• REQUIREMENT
Would you return, word for word, the lines of the data below from the line with "none => none" through the line with "match p.cl with", and no others?

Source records
----------

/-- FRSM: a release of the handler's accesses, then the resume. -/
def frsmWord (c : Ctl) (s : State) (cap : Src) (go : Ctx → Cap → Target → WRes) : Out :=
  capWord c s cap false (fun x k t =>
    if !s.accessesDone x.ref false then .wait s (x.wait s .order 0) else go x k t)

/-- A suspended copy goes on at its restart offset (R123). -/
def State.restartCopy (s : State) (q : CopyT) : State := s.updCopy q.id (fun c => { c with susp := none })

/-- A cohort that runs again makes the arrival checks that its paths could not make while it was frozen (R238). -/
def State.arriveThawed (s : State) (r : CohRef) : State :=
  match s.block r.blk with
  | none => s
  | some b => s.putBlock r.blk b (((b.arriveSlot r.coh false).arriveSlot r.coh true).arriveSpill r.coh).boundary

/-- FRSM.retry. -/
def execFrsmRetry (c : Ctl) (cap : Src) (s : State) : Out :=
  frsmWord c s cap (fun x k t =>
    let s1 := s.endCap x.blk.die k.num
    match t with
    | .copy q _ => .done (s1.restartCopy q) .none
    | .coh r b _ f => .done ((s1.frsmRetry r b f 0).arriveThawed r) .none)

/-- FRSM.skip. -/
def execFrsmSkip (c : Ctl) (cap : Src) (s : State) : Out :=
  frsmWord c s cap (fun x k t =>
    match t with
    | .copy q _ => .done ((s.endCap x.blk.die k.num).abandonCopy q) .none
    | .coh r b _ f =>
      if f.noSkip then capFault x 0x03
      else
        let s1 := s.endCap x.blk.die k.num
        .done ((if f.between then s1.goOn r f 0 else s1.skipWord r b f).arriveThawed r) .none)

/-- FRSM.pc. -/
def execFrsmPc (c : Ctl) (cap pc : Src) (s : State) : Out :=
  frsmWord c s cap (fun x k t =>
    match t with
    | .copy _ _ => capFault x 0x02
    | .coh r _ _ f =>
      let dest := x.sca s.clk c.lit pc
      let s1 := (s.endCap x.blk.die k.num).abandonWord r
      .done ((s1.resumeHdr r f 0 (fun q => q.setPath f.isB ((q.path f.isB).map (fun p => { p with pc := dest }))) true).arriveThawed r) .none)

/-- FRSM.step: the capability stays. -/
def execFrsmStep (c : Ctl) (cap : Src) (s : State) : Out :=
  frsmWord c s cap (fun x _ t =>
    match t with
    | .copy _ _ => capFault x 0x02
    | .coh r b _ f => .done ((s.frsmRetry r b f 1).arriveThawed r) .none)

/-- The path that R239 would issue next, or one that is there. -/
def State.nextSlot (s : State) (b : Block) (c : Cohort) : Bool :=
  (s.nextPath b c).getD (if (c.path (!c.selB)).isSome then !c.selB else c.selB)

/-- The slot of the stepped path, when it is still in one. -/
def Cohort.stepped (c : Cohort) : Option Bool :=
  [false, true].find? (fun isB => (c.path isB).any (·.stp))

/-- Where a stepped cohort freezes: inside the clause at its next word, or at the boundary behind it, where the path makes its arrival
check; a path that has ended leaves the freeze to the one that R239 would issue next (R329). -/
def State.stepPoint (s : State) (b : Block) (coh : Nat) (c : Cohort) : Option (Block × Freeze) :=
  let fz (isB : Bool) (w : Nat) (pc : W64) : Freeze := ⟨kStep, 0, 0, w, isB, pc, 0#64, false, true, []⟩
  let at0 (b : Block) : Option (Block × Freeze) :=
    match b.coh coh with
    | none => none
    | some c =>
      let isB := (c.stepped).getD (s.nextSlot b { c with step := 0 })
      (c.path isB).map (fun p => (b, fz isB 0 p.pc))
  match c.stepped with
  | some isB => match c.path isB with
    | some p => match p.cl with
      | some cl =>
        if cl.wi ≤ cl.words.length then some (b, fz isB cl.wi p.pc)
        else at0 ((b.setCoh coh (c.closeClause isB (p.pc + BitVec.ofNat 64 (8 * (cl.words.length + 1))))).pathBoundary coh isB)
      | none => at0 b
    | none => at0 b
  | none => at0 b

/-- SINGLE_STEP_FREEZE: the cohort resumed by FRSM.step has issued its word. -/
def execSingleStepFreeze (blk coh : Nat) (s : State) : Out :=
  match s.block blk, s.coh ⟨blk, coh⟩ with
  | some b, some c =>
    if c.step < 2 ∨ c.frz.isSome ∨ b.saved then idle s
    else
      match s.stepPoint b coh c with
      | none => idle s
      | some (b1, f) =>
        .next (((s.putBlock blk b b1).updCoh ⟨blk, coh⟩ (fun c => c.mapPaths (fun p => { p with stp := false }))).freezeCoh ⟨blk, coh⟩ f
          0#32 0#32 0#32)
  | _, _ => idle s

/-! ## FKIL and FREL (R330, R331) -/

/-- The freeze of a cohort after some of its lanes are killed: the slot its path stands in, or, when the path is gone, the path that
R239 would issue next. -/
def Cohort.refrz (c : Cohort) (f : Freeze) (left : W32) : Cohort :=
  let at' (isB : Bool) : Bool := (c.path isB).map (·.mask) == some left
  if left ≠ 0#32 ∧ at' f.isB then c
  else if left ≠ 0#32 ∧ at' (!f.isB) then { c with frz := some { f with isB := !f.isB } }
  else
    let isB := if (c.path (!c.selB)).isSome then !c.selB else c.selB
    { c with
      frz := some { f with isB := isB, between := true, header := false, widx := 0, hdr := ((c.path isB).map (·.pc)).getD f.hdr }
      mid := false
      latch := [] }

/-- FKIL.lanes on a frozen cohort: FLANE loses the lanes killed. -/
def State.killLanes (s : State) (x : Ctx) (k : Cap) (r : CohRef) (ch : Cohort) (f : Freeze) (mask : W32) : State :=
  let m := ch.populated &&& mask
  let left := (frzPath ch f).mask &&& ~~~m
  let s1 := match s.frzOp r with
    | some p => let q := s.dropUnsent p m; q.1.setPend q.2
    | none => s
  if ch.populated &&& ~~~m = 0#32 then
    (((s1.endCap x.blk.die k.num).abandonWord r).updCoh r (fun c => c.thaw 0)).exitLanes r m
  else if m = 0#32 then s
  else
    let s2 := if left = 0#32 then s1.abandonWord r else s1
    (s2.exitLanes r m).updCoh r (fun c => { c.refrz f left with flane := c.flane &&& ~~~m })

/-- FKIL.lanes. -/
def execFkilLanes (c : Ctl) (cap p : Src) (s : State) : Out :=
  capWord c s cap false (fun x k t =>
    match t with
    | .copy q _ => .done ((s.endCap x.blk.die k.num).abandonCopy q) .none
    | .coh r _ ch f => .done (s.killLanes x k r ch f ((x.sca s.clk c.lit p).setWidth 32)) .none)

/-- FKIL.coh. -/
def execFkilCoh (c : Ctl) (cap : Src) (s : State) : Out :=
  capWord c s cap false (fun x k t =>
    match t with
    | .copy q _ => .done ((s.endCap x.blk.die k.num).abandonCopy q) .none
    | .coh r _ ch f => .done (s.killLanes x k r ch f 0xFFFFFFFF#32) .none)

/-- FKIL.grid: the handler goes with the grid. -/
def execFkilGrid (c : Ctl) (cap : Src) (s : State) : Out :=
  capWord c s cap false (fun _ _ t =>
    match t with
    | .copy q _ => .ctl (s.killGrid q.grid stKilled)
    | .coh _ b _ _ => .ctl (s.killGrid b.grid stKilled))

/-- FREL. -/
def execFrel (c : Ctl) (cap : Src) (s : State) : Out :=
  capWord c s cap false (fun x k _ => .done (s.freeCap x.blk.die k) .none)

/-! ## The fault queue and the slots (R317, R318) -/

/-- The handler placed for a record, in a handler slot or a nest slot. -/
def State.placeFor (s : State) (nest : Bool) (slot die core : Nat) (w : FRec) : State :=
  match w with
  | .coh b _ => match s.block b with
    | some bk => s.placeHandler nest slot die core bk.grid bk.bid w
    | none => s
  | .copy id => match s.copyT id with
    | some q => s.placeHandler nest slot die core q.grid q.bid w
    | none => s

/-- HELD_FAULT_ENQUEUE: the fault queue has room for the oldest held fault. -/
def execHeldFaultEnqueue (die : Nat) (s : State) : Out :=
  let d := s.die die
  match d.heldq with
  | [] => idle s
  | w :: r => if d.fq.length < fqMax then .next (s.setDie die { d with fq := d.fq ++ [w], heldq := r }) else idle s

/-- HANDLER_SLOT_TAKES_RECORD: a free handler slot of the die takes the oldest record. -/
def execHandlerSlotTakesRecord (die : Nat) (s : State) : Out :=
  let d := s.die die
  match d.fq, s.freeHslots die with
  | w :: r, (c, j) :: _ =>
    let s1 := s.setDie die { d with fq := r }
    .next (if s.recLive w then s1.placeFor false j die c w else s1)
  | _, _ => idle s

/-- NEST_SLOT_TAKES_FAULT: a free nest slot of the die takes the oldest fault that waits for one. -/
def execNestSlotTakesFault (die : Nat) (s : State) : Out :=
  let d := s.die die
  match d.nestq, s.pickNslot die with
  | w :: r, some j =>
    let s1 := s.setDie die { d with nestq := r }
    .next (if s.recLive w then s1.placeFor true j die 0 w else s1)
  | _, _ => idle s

----------

• RESULT BELOW
    | none => none
    | some c =>
      let isB := (c.stepped).getD (s.nextSlot b { c with step := 0 })
      (c.path isB).map (fun p => (b, fz isB 0 p.pc))
  match c.stepped with
  | some isB => match c.path isB with
    | some p => match p.cl with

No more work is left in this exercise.